The new FtT is not bound by the decision of the previous FtT. Depending on the findings of fact it makes, the new FtT may reach the same or a different conclusion to the previous FtT. The fact that this appeal has succeeded on a point of law carries no implication as to the likely outcome of the rehearing, which is entirely a matter for the FtT to which this case is remitted.
These Directions may be supplemented by later directions by a Tribunal Judge in the Social Entitlement Chamber of the FtT.
REASONS FOR DECISION
Summary
The appellant’s appeal to the Upper Tribunal succeeds. There is to be a fresh hearing of the original appeal before a new FtT.
Preliminary issues; Delay
Permission to appeal was granted by Tribunal Judge S Lovett on 20 December 2023. The permission was issued on 22 December 2023. By virtue of Rule 23 of the Tribunal Practice and Procedure (Upper Tribunal) Rules 2008 a notice of appeal must be filed within one month of the date on which notice of permission to appeal was sent to the appellant. The form UT1 was in fact signed on 11 March 2023 and received on 14 March 2023. It was therefore approximately seven weeks late.
By virtue of Rule 5(3)(a) the Upper Tribunal has a discretion to extend time. The appellant has applied to extend time, but justifying such an extension is not a triviality re Salmon (deceased) [1981]Ch 167. The first respondent supports an extension, referring to Norwich and Peterborough Building Society v Steed (no 1) [1991] 1 WLR 449 in which McCowan LJ suggested the discretion should be informed by consideration of the length of the delay, the reasons for it, the underlying strength of the appeal, and prejudice to the respondents.
The second respondent opposes an extension, referring to the Denton like approach taken in Martland v Commissioners for HMRC [2018] UKUT 0178 (TCC), the approach also taken in BB v Disclosure and Barring Service (extension of time) [2019] UKUT 366 (AAC). Those cases approach the question of an extension in three stages:
Stage 1: identify and assess the seriousness or significance of the failure to comply with the rules.

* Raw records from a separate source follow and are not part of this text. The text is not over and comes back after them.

/-! ## Points (R390-R392, R402) -/

/-- The bin of a hall's validated reading. -/
def HallPwr.bin (h : HallPwr) : Nat := tempBin h.hot

/-- A hall holds a CHECKED stable. -/
def Chip.checkedHall (c : Chip) (site : Nat) : Bool := (List.range 4).any fun s => c.checkedMode (4 * site + s)

/-- A point that a hall may run at: usable in its bin, at or below the zone voltage, and CHKOK where the hall holds a CHECKED
    stable (R390, R391, R402). -/
def Chip.pointOk (c : Chip) (site i : Nat) : Bool :=
  let h := c.hallPwr site
  let r := c.siteRec site
  r.use i h.bin && decide (r.mv i h.bin ≤ h.vzone) && (!c.checkedHall site || r.chkok i h.bin)

/-- The grant in force at a time: a message is for a period to come (R389). -/
def HallPwr.grantAt (h : HallPwr) (t : Nat) : Nat := if t / 1000000 < h.period then h.prev else h.grant

/-- The ceiling of a hall: from its grant, the thermal thresholds and the supply; FMIN in a trip, with both pair sensors
    suspect, or idle (R391, R394, R395, R398, R443); a silent regulator keeps it (R438). -/
def Chip.ceilOf (c : Chip) (site : Nat) : Nat :=
  let h := c.hallPwr site
  let low := h.low && match h.lowEnd with
    | some e => decide (c.time.now < e)
    | none => true
  if h.idle || h.trip || !h.hotOk || low then 0 else min (h.frozen.getD (Config.ceilPoint site (h.grantAt c.time.now)).toNat) h.tceil

/-- Bring a hall's point below its ceiling; one that is not CHKOK in its bin goes to the highest that is (R402), and any other never rises here. -/
def Chip.settlePoint (c : Chip) (site : Nat) : Chip :=
  let h := c.hallPwr site
  let top := if c.checkedHall site && !(c.siteRec site).chkok h.point h.bin then c.ceilOf site else min h.point (c.ceilOf site)
  let ok := fun i => c.pointOk site i
  c.updPwr site fun h => { h with ceil := c.ceilOf site, point := (highest ok (top + 1)).getD 0 }

/-! ## Budgets (R387-R389) -/

/-- Sustained and peak budgets in mW (R388, R397). -/
def Chip.sustPeak (c : Chip) : Nat × Nat :=
  let v := c.reg (dcuK 0x7008)
  let s := bits v 15 0 * 100
  if c.pm.cool = 1 then let s' := s * c.pm.flow / max 1 (bits (c.reg (dcuK 0x7020)) 15 0); (s', s' * 11 / 10) else (s, bits v 31 16 * 100)

/-- Spares among the sites. -/
def Chip.spares (c : Chip) : Nat := ((List.range 72).filter fun s => c.site.state.get s 1 == 1).length

/-- The voltage that a zone needs: the highest of any hall of the row at the ceiling its grant allows, in its bin; a re-plan
    that rises is set before it takes effect (R391, R401). -/
def Chip.zoneNeed (c : Chip) (row : Nat) (grant : Nat → Nat) : Nat :=
  ((List.range 9).map (· + 9 * row)).foldl (fun v s =>
    if c.siteActive s then
      let i := min (Config.ceilPoint s (grant s)).toNat (c.hallPwr s).tceil
      let b := (c.hallPwr s).bin
      max v (max ((c.siteRec s).mv i b) ((((c.pm.planNext.map Margin.sites).getD []).get s ({} : SiteRec)).mv i b))
    else v) 0

/-- Grants of a period in mW from the available power and the demands (R388). -/
def grantOf (avail total n : Int) (d : Nat) : Nat :=
  let f : Int := 600
  if total ≤ avail then max 600 (min d 8000) else max 600 ((f + ((d : Int) - f) * (avail - n * f) / (total - n * f)).toNat)

/-- What the device does on a sudden coolant stop (R398). -/
def Chip.coolStop (c : Chip) : Chip :=
  let c := c.activeSites.foldl (fun c s => c.updPwr s fun h => { h with idle := true, point := 0, ceil := 0 }) c
  let c := ((c.stopReq .A 0).stopReq .B 0).updPm fun m => { m with cool := 2, okFrom := none }
  (c.post .COOLING_STOPPED (unitPath 8 0xFF 0 0 0 1) none).bump (dcuK 0x7030)

/-- H rose by more than 2 degrees within the period (R398). -/
def HallPwr.rose (h : HallPwr) : Bool := match h.hotWas with
  | some w => h.hotOk && decide (w + 32 < h.hot)
  | none => false

/-- The end of a period at DEVTIME `t` with measured package power `p` in mW: the debt, the next budget, the grants and the
    zone voltages (R388, R391), the points under the grants of the period that begins, and the recognition of a sudden stop (R398). -/
def Chip.budgetPeriod (c : Chip) (t p : Nat) : Chip :=
  let c := c.at t
  let (s, peak) := c.sustPeak
  let pk := bits (c.reg (dcuK 0x7008)) 39 32
  let debt := c.pm.debt + p - s
  let run := if s < p then c.pm.run + 1 else 0
  let b := if run < pk ∧ debt + (peak - s) ≤ (peak - s) * pk then peak else s - debt / 20
  let iod := fun i => min (c.pm.iodDem.get i 0) 22000
  let mb := fun m => min (c.pm.mbDem.get m 0) 16000
  let fixed := 5000 + 50 * c.spares + iod 0 + iod 1 + ((List.range 6).map mb).sum
  let act := c.activeSites
  let total := (act.map fun h => (c.hallPwr h).demand).sum
  let grant := fun h => grantOf ((b : Int) - fixed) total act.length (c.hallPwr h).demand
  let rose := (act.filter fun h => (c.hallPwr h).rose).length
  let stop := c.pm.cool ≠ 2 ∧ (3 ≤ rose ∨ (c.pm.flowValid t = true ∧ c.pm.reading < 500))
  let zones := (List.range 8).map fun r => (r, c.zoneNeed r grant)
  let c := act.foldl (fun c h => c.updPwr h fun x => { x with granted := grant h, hotWas := if x.hotOk then some x.hot else none }) c
  let c := c.updPm fun m => { m with debt := debt, run := run, budget := b, power := p, zone := zones, dieSent := ((List.range 6).map fun m => (m, mb m)) ++ [(8, iod 0), (9, iod 1)] }
  let c := act.foldl Chip.settlePoint c
  if stop then c.coolStop else c

/-- The period that begins the landing of a frame, or the last before one. -/
def Chip.periodKind (c : Chip) (t : Nat) : Nat :=
  let next := c.start (c.time.frame + 1)
  if c.time.running = false then 0 else if next / 1000000 = t / 1000000 + 1 then 1 else if c.start c.time.frame / 1000000 = t / 1000000 then 2 else 0

/-- A stable moves with the landing (LANDMAP). -/
def Chip.landsWith (c : Chip) (key : Nat) : Bool := match c.logStb key with
  | some n => c.parts.any fun e => e.2.held && bit e.2.landmap n
  | none => false

/-- The row of what a master has done (R284): its partition, or 32 for device work. -/
def Chip.workRow (c : Chip) (d : PwrDie) (a : Activity) : Nat := if a.dev then 32 else match d with
  | .hall s => c.rqRow s.val a.m.val a.by'
  | .mb _ => 32
  | .iod i => c.rqRow (0x4E + i.val) a.m.val a.by'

Stage 2: consider why the failure occurred i.e. was there a good reason for it
Stage 3: evaluate all the circumstances of the case.
I will apply the approach in Martland and BB rather than Norwich and Peterborough Building Society, although I would not expect the two approaches typically to yield a different result,
As to seriousness and significance of breach, any failure to the file a document in accordance with the timescales set out in the Rules is serious. . The delay is quite lengthy, being around one and a half times longer than the period allowed to lodge the appeal. It is not egregious, but nor is it trivial. The significance is perhaps not quite so great as in Martland, where the late document conferred jurisdiction on the Tribunal. Here permission had been granted and what was delayed was the particularisation of grounds for the Upper Tribunal. The delay is unlikely to have had any impact on whether the appeal can be conducted fairly (there is no question of evidence going stale, for instance). Overall and reminding myself that compliance is to be expected as the starting point BPP Holdings v Commissioners for HM Revenue and Customs [2016] EWCA Civ 121 I regard the breach as moderately serious
The reason given for the delay is default on the part of the appellant’s legal representative, who appears to have gone absent from work without making arrangements for her files to be progressed. The appellant does appear to have chased reasonably diligently which is a point In her favour. The appellant did not have her head in the sand. She had (not unreasonably) put her trust in advisors who let her down. Once she realised they were unreliable she filed her UT1 within just over two weeks. Default on the part of advisors is not always a good reason but it is significant that the appellant had chased and had been assured that papers would be filed. I regard this as a potentially a good reason for some delay, although not for the full seven weeks. The last two weeks of delay I regard as being without good reason.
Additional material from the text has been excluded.